(YOUR TASK):
Count every line in the records below that contains the string "sorted". Report that number alone.

Records excerpted from a collection:

»»

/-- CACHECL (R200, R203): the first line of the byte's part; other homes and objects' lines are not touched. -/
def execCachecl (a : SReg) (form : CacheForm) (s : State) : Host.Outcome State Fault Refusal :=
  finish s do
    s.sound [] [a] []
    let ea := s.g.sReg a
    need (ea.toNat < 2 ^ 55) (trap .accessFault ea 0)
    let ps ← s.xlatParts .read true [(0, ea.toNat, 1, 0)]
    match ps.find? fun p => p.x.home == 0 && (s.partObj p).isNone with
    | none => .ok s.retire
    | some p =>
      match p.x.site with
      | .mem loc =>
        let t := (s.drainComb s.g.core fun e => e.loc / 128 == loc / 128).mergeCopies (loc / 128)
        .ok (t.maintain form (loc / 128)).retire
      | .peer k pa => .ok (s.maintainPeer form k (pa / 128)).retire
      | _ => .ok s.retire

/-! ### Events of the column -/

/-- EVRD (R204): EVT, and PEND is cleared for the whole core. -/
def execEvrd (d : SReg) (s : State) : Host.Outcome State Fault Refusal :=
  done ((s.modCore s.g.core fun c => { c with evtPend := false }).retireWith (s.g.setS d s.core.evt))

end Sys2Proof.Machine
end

««
»»

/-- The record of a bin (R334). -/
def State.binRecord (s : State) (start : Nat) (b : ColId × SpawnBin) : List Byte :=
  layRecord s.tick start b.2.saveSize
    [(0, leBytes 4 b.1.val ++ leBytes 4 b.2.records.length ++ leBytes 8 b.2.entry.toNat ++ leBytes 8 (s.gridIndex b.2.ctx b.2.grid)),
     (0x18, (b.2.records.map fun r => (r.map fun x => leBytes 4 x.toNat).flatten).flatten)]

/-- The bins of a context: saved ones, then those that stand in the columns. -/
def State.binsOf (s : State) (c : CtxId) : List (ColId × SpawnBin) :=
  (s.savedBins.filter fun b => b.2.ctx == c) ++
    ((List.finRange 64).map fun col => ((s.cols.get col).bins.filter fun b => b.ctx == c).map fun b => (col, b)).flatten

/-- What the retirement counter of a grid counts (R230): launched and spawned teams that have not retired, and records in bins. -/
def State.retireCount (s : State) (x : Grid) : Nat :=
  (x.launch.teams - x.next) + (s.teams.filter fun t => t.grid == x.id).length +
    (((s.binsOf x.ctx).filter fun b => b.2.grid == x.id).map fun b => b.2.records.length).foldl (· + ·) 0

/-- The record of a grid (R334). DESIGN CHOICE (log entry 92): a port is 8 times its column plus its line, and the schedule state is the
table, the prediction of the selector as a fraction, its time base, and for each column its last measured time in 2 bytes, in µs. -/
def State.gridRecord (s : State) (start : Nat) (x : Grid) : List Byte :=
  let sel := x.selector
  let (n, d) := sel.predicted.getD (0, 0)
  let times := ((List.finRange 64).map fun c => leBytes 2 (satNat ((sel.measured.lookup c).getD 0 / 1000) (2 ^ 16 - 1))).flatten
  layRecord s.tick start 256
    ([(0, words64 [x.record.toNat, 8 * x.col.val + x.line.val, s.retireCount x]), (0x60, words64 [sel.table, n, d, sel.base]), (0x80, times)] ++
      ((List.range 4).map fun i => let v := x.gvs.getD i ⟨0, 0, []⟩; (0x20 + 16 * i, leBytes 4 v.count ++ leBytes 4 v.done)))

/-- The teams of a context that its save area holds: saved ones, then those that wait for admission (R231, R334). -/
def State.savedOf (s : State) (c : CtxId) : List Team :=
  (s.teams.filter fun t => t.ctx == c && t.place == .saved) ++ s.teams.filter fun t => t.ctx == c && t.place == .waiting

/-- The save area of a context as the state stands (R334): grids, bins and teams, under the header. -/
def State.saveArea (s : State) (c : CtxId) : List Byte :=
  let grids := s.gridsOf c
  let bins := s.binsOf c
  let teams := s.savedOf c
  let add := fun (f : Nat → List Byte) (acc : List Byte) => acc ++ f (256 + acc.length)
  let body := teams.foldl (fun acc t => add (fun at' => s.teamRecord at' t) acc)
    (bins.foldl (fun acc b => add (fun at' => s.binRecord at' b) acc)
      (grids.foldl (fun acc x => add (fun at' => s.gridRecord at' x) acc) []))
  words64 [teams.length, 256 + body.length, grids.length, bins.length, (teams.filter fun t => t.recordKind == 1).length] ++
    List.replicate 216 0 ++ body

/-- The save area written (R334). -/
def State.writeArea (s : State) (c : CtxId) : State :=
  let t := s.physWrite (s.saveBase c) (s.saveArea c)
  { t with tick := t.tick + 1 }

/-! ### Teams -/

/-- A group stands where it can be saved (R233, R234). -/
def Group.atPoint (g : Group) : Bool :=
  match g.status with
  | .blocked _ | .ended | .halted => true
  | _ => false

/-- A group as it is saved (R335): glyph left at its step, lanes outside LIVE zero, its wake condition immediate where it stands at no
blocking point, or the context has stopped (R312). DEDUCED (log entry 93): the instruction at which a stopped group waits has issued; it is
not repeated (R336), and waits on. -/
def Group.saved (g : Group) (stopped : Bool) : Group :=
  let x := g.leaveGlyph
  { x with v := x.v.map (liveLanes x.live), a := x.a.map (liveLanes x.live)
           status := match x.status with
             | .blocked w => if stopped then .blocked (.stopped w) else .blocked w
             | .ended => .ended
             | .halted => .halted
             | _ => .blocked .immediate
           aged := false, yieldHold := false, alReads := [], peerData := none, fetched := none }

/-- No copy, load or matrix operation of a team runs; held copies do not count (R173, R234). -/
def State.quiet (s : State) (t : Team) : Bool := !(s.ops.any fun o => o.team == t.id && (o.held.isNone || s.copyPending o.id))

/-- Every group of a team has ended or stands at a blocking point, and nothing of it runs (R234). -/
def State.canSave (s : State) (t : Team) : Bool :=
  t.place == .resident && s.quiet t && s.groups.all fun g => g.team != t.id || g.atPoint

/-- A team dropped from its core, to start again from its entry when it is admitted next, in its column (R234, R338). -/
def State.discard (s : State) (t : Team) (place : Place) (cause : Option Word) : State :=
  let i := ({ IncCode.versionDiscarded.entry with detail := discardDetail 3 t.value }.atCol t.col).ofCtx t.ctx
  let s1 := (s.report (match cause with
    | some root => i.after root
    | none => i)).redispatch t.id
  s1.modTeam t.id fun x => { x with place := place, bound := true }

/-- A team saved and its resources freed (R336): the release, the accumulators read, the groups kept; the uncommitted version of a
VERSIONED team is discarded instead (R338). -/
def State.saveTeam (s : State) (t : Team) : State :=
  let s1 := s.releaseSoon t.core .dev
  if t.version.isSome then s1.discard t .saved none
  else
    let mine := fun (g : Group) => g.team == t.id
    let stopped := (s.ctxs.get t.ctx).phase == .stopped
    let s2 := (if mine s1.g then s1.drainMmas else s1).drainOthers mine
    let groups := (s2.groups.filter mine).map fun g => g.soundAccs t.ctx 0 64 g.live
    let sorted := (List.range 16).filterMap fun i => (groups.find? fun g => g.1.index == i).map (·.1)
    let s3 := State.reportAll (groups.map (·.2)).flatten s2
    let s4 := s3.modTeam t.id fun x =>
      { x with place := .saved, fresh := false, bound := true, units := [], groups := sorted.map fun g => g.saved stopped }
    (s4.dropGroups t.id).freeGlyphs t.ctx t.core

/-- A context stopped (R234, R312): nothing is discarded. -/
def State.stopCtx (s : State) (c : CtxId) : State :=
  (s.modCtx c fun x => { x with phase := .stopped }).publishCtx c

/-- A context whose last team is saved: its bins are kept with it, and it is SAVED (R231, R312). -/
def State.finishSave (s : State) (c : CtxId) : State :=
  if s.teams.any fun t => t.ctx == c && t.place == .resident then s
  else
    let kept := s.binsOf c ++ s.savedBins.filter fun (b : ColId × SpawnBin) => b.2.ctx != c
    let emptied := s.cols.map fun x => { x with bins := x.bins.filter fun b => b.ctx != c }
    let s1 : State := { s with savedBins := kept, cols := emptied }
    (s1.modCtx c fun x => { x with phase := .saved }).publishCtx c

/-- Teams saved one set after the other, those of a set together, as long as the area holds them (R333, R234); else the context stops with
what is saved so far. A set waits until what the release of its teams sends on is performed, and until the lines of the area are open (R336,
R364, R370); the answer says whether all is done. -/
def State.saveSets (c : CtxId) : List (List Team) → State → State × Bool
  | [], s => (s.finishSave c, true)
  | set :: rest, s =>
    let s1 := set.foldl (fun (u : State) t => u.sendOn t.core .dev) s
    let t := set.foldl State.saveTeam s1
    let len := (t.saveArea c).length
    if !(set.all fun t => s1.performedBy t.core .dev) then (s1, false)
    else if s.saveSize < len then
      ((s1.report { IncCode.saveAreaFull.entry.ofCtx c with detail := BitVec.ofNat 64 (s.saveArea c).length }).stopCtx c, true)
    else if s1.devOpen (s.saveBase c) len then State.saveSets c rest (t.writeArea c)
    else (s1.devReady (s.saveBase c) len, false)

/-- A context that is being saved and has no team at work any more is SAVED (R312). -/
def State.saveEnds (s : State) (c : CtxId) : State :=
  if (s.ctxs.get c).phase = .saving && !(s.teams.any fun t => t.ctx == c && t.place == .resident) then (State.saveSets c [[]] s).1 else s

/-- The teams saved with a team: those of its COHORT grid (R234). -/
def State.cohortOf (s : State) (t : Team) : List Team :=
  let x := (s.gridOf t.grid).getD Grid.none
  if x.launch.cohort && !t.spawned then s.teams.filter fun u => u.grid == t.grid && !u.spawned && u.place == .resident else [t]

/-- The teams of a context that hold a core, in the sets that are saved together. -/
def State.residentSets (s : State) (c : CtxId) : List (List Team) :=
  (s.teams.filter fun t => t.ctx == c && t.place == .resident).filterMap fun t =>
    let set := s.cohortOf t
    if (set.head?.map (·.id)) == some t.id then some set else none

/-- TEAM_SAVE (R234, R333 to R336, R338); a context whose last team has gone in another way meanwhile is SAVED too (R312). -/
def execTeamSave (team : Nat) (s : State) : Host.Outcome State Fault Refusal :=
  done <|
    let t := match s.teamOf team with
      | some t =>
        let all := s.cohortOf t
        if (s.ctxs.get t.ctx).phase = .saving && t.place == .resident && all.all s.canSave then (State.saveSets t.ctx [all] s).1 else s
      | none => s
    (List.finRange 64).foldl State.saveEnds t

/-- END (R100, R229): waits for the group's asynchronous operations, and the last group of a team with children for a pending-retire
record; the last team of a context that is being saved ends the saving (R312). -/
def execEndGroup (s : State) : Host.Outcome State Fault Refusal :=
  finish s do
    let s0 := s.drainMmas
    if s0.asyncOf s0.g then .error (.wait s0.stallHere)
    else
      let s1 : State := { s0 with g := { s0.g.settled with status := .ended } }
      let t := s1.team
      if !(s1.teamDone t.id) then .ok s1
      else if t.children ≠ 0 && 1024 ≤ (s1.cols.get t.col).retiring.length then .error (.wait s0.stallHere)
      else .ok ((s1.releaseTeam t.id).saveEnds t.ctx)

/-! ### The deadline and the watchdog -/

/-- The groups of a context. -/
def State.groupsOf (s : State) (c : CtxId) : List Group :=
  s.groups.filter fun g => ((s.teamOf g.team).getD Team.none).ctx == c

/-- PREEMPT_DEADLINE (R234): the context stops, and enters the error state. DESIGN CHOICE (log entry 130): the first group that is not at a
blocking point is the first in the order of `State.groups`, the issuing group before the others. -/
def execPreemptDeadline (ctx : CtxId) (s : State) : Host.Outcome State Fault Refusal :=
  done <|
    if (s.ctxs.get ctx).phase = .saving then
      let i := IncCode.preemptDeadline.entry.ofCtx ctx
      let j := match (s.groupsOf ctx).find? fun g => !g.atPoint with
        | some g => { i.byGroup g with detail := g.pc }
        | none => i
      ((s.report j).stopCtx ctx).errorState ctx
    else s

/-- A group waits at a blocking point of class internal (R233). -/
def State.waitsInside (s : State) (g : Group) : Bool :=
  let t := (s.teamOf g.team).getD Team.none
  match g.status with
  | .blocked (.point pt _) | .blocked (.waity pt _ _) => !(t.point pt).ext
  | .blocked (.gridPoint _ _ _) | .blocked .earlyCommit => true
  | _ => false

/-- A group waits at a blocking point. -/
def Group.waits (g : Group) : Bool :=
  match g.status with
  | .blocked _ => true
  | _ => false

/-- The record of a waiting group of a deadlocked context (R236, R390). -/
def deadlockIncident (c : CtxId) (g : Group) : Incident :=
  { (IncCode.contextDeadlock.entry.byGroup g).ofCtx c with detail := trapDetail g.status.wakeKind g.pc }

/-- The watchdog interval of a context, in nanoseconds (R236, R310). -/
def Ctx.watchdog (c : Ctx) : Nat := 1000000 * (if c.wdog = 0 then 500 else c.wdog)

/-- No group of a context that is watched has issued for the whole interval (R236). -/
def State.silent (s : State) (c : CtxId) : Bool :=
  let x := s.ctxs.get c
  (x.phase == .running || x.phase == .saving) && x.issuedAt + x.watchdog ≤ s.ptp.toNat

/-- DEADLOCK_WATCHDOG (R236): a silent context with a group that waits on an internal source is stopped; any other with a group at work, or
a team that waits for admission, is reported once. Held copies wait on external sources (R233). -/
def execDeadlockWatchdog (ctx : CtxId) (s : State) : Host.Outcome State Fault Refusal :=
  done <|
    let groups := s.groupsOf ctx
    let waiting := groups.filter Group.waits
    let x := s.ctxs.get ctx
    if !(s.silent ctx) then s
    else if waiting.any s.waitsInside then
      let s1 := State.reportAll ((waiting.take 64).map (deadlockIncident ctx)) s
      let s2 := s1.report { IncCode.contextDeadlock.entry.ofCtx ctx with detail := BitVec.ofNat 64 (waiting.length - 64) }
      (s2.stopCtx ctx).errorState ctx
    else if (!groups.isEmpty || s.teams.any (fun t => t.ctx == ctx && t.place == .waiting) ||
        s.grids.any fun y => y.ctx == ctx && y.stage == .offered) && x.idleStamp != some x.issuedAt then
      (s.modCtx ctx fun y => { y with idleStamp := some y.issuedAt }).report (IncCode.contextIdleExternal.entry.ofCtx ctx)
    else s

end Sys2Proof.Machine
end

««

(OUTPUT BELOW):
2